Supplied entries:
··········
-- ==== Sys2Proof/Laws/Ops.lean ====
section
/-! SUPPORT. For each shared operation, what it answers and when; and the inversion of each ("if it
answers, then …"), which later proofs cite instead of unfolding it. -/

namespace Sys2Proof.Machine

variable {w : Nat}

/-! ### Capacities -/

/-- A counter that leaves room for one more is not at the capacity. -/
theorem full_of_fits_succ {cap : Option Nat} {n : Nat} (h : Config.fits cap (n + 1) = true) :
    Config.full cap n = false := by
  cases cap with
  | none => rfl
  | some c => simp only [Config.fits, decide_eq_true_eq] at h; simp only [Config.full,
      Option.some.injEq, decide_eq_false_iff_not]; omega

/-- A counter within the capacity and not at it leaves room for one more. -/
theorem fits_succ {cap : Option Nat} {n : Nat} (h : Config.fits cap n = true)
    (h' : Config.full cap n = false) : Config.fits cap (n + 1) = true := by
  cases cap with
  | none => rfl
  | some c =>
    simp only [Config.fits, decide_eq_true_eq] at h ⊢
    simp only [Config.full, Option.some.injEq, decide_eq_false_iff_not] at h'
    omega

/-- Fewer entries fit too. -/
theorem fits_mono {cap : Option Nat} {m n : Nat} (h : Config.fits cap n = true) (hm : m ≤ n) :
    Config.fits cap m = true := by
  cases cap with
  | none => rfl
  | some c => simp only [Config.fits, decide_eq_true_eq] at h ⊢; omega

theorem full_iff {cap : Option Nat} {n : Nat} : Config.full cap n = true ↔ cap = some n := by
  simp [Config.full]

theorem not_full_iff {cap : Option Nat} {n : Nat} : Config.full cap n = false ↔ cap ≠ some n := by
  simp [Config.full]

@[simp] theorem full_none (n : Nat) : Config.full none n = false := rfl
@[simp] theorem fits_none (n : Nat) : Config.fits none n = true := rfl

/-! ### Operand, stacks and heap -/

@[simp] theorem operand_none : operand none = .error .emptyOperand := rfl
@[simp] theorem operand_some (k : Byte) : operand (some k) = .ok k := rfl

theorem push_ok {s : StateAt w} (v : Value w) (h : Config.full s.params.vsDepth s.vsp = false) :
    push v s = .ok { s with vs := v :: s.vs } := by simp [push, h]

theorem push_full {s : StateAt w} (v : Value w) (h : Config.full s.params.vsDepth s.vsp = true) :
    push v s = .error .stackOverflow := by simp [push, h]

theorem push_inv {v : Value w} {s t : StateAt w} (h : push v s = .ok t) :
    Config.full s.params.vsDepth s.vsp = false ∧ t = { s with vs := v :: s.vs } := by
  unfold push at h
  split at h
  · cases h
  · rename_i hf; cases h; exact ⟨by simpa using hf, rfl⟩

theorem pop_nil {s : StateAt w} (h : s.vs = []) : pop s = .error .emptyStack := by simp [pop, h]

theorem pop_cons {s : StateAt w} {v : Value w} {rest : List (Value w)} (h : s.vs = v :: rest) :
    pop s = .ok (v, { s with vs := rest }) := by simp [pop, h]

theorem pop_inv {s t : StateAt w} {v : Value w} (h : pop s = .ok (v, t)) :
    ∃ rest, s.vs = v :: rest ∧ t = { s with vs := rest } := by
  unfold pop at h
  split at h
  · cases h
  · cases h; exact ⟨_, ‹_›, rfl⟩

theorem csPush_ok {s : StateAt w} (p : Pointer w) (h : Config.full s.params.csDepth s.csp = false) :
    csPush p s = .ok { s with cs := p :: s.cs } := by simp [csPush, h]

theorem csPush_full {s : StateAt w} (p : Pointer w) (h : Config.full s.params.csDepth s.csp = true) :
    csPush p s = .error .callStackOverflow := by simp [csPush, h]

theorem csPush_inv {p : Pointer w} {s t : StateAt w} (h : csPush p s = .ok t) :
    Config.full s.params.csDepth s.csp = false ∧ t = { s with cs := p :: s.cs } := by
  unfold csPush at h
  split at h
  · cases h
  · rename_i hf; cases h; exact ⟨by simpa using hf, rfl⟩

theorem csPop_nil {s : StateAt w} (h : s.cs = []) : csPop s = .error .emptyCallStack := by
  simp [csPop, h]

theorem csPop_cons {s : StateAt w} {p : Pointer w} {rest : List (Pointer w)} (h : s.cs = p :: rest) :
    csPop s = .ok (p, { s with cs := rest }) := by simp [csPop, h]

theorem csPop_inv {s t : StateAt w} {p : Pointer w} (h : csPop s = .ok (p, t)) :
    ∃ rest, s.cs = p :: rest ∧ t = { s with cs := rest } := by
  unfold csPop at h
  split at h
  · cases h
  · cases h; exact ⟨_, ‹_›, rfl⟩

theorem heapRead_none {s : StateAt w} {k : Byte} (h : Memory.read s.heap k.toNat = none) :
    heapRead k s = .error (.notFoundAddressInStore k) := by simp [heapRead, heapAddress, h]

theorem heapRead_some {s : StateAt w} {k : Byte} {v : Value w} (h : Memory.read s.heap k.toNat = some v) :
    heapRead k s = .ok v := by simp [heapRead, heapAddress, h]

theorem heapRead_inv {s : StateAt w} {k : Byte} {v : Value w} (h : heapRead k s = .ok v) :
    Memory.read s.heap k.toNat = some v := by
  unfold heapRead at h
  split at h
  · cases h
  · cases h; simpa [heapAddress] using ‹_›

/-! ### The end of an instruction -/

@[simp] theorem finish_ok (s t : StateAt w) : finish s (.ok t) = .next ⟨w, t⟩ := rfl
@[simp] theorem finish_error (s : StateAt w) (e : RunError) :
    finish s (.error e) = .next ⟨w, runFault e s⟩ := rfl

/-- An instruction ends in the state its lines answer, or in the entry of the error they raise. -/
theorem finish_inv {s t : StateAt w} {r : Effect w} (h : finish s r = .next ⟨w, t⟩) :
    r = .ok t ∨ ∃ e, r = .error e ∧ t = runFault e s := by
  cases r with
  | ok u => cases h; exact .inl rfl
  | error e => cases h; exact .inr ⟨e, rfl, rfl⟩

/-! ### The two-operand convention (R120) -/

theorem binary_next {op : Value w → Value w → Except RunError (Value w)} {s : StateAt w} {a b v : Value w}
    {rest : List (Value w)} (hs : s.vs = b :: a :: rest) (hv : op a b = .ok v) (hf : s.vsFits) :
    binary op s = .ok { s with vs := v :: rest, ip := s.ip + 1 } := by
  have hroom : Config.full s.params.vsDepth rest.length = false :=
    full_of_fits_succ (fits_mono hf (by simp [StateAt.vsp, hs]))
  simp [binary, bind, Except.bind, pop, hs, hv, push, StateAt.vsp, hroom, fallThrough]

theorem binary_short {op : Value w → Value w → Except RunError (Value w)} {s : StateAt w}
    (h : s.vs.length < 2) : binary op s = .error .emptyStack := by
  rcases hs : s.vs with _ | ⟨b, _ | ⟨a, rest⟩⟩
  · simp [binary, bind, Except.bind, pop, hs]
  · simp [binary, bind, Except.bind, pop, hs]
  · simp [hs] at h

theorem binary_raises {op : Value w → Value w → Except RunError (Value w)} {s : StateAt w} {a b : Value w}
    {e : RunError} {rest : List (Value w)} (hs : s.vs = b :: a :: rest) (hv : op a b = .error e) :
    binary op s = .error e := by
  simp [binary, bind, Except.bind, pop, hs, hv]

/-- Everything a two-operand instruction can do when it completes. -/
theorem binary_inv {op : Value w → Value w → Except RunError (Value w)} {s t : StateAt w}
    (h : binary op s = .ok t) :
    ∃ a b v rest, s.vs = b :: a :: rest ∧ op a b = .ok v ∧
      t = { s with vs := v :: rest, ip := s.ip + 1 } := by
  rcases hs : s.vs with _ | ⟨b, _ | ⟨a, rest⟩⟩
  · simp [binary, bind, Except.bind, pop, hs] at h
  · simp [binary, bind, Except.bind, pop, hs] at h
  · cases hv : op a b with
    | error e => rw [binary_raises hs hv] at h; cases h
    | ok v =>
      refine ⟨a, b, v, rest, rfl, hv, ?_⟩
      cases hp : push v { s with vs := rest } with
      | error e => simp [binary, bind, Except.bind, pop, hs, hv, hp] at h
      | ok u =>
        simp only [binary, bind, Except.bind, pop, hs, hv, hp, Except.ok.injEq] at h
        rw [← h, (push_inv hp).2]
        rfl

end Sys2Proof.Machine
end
··········
Output should match, line for line, the stretch of the material above from the line holding "an instruction -/" through the line holding "(hf : s.vsFits)".

/-! ### The end of an instruction -/

@[simp] theorem finish_ok (s t : StateAt w) : finish s (.ok t) = .next ⟨w, t⟩ := rfl
@[simp] theorem finish_error (s : StateAt w) (e : RunError) :
    finish s (.error e) = .next ⟨w, runFault e s⟩ := rfl

/-- An instruction ends in the state its lines answer, or in the entry of the error they raise. -/
theorem finish_inv {s t : StateAt w} {r : Effect w} (h : finish s r = .next ⟨w, t⟩) :
    r = .ok t ∨ ∃ e, r = .error e ∧ t = runFault e s := by
  cases r with
  | ok u => cases h; exact .inl rfl
  | error e => cases h; exact .inr ⟨e, rfl, rfl⟩

/-! ### The two-operand convention (R120) -/

theorem binary_next {op : Value w → Value w → Except RunError (Value w)} {s : StateAt w} {a b v : Value w}
    {rest : List (Value w)} (hs : s.vs = b :: a :: rest) (hv : op a b = .ok v) (hf : s.vsFits) :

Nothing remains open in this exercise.